Of the entries below, return exactly those lines that fall between the one containing "def execTmrun (o" and the one containing "def vopHgint (o", the two end lines included.

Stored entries
┄┄┄┄┄┄
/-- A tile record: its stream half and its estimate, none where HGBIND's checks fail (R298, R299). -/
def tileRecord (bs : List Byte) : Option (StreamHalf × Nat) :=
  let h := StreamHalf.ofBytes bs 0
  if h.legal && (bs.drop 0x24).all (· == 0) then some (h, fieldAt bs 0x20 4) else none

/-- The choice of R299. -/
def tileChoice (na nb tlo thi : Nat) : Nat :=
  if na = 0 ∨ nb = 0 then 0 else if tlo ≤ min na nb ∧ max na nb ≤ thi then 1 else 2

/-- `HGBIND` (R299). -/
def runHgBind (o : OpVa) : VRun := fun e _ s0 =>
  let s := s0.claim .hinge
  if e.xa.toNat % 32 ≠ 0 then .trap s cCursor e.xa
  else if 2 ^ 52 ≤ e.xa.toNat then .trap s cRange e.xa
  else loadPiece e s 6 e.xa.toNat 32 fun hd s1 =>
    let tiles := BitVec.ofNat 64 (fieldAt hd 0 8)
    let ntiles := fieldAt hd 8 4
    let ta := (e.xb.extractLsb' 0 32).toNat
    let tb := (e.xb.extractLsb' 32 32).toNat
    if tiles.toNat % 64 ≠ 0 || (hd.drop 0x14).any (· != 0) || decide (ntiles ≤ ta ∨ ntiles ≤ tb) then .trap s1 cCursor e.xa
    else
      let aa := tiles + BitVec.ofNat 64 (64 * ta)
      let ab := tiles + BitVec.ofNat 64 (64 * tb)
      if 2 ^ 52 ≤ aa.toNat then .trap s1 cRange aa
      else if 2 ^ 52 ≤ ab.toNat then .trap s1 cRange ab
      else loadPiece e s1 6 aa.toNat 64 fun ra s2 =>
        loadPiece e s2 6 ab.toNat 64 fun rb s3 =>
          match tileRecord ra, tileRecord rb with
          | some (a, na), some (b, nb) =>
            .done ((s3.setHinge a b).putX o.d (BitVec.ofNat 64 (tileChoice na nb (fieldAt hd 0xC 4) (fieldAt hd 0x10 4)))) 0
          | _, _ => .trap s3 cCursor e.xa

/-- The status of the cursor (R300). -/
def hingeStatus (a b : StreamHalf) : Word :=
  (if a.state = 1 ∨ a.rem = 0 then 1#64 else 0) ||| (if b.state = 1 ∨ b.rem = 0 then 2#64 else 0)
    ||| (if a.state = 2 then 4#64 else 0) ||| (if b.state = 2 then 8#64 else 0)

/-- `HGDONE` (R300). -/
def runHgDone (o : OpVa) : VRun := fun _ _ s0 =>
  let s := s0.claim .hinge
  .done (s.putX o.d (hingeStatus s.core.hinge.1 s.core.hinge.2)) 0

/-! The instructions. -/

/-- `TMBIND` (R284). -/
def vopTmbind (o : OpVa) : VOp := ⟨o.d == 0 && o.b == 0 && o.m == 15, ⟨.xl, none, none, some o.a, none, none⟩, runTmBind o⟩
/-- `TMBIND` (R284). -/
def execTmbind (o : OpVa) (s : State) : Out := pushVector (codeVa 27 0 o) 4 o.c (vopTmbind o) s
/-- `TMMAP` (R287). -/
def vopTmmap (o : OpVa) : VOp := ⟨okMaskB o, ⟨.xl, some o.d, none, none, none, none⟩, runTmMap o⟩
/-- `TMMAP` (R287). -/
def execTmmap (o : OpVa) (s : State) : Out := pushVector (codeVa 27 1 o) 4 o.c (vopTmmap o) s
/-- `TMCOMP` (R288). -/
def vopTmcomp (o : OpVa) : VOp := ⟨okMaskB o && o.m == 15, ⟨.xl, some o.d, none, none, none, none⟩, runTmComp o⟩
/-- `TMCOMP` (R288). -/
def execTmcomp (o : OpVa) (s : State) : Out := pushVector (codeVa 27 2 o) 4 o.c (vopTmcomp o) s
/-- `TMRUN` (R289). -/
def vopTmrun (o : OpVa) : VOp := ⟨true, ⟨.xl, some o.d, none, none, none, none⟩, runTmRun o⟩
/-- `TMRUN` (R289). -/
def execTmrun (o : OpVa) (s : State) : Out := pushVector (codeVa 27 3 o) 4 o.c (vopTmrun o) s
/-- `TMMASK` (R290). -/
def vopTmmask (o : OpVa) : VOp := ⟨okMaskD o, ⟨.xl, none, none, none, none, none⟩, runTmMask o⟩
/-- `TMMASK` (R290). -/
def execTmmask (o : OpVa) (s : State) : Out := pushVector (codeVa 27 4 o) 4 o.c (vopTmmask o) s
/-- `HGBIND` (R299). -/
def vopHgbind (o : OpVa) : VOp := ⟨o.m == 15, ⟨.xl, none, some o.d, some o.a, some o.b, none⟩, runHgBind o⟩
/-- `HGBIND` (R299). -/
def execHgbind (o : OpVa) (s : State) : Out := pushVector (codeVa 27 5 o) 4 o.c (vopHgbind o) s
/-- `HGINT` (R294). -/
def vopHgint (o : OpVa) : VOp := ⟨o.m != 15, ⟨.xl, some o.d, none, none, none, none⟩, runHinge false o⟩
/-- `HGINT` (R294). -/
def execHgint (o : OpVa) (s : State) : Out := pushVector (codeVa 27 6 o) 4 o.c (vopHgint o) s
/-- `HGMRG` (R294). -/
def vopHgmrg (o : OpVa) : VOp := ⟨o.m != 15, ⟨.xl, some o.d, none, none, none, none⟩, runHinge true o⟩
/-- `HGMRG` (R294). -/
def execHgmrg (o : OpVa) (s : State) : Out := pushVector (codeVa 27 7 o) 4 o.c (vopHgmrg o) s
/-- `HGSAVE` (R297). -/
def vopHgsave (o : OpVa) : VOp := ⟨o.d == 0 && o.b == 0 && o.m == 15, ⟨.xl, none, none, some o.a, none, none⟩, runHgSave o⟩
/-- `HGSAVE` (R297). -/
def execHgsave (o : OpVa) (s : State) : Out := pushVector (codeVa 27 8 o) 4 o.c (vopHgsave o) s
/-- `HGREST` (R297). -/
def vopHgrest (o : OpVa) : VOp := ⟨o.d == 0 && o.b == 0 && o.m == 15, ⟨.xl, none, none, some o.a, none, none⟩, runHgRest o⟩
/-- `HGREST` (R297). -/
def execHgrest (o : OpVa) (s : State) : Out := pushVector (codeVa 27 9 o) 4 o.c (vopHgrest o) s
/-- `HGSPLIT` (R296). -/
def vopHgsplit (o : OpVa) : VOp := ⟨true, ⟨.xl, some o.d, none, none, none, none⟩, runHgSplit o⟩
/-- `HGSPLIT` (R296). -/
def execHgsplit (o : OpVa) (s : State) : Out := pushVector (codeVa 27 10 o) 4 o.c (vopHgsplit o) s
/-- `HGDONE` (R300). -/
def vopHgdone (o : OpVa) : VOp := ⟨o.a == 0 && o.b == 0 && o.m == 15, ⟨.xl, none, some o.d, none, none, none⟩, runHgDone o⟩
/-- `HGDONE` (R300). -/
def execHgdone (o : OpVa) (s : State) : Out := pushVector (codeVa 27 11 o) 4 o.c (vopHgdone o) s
┄┄┄┄┄┄
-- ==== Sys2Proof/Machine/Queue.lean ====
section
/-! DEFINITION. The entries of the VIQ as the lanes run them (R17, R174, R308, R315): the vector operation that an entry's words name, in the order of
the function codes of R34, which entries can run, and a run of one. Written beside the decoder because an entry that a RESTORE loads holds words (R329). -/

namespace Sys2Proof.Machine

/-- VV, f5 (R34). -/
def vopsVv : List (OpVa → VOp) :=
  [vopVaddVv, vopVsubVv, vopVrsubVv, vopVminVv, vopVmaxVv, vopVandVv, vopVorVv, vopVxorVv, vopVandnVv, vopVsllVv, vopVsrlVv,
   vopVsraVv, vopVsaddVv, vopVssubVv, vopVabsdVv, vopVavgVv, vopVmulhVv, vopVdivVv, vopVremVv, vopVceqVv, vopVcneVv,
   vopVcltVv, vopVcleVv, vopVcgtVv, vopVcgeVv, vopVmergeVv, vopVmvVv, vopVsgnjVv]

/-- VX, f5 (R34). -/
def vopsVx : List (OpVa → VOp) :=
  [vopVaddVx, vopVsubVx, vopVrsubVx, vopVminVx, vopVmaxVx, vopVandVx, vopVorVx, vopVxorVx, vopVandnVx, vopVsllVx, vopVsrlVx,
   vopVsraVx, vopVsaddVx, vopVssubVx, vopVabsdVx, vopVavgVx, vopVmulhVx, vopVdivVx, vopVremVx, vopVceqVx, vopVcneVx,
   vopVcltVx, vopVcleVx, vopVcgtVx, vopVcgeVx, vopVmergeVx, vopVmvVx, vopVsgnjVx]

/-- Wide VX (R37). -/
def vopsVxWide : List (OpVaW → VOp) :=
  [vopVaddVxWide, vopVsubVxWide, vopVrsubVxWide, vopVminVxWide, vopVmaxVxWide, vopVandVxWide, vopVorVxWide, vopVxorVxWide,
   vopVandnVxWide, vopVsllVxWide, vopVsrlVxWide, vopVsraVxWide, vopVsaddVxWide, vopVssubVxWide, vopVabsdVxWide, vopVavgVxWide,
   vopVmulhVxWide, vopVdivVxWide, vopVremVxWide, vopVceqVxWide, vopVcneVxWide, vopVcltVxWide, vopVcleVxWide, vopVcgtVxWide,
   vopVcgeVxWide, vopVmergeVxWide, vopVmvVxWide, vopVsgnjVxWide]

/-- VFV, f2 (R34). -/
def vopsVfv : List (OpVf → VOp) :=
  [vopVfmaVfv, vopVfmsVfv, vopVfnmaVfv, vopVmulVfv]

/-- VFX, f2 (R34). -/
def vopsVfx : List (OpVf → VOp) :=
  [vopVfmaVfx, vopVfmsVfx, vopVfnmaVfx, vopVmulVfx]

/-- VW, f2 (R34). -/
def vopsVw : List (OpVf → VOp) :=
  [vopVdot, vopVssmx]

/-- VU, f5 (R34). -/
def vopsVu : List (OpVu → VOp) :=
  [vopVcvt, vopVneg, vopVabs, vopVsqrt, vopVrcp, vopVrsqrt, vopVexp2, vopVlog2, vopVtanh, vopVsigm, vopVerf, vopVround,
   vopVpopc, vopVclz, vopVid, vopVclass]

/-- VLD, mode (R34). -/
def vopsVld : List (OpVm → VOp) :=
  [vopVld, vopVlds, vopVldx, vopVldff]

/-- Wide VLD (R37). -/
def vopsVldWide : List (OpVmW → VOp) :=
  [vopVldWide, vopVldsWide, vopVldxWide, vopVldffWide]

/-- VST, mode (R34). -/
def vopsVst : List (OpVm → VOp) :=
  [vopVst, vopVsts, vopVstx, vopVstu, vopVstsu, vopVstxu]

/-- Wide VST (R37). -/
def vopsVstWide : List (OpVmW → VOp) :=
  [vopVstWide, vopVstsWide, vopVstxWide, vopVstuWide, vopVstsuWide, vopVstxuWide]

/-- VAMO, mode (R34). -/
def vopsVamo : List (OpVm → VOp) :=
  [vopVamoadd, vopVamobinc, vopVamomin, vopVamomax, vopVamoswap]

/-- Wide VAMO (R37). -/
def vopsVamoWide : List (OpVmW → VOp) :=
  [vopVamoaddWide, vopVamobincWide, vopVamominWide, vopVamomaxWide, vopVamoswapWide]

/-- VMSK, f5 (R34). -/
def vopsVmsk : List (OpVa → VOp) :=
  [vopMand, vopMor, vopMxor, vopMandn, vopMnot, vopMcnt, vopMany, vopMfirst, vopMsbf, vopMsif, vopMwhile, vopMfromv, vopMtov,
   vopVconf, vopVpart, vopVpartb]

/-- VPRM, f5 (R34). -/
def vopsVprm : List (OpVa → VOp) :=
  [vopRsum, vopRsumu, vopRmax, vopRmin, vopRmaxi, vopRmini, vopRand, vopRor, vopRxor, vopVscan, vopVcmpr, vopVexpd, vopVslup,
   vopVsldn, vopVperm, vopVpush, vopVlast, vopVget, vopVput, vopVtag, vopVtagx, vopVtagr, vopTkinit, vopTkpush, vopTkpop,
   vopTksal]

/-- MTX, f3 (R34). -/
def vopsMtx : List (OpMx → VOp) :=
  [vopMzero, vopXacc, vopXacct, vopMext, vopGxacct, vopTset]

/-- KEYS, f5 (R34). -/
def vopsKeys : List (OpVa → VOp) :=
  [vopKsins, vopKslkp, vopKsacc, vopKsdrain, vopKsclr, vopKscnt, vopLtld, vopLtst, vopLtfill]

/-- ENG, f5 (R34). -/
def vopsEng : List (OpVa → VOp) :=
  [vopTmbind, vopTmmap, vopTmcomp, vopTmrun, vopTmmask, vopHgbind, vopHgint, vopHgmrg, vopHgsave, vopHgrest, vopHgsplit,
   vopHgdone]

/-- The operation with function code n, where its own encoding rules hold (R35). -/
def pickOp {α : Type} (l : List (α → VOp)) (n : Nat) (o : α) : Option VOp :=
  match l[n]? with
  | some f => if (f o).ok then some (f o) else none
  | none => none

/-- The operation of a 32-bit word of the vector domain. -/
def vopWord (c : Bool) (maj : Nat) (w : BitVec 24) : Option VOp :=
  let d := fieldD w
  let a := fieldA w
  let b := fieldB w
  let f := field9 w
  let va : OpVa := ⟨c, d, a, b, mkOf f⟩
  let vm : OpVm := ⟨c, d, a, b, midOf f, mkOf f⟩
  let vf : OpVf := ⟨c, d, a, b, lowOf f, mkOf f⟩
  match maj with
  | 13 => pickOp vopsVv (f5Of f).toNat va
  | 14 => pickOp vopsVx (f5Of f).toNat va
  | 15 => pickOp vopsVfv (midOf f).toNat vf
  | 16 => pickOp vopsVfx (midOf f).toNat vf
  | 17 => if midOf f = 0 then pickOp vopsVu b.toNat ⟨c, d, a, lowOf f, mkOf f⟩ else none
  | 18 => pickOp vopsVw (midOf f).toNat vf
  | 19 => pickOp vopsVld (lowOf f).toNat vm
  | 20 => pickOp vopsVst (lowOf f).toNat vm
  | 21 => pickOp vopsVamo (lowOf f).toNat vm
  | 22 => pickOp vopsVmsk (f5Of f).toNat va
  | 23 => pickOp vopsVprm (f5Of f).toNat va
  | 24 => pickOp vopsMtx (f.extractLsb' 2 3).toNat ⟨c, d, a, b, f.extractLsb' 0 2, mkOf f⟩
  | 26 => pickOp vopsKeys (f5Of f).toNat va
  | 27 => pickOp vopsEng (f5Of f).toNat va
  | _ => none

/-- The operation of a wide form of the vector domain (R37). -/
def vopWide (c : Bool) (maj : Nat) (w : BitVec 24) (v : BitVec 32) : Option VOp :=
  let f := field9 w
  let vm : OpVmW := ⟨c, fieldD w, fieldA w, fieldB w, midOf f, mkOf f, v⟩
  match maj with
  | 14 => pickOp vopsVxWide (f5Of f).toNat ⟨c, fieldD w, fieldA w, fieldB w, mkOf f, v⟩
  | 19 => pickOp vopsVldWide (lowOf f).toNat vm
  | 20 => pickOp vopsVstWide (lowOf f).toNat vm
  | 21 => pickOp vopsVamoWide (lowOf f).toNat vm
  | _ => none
┄┄┄┄┄┄
ANSWER SECTION:
def execTmrun (o : OpVa) (s : State) : Out := pushVector (codeVa 27 3 o) 4 o.c (vopTmrun o) s
/-- `TMMASK` (R290). -/
def vopTmmask (o : OpVa) : VOp := ⟨okMaskD o, ⟨.xl, none, none, none, none, none⟩, runTmMask o⟩
/-- `TMMASK` (R290). -/
def execTmmask (o : OpVa) (s : State) : Out := pushVector (codeVa 27 4 o) 4 o.c (vopTmmask o) s
/-- `HGBIND` (R299). -/
def vopHgbind (o : OpVa) : VOp := ⟨o.m == 15, ⟨.xl, none, some o.d, some o.a, some o.b, none⟩, runHgBind o⟩
/-- `HGBIND` (R299). -/
def execHgbind (o : OpVa) (s : State) : Out := pushVector (codeVa 27 5 o) 4 o.c (vopHgbind o) s
/-- `HGINT` (R294). -/
def vopHgint (o : OpVa) : VOp := ⟨o.m != 15, ⟨.xl, some o.d, none, none, none, none⟩, runHinge false o⟩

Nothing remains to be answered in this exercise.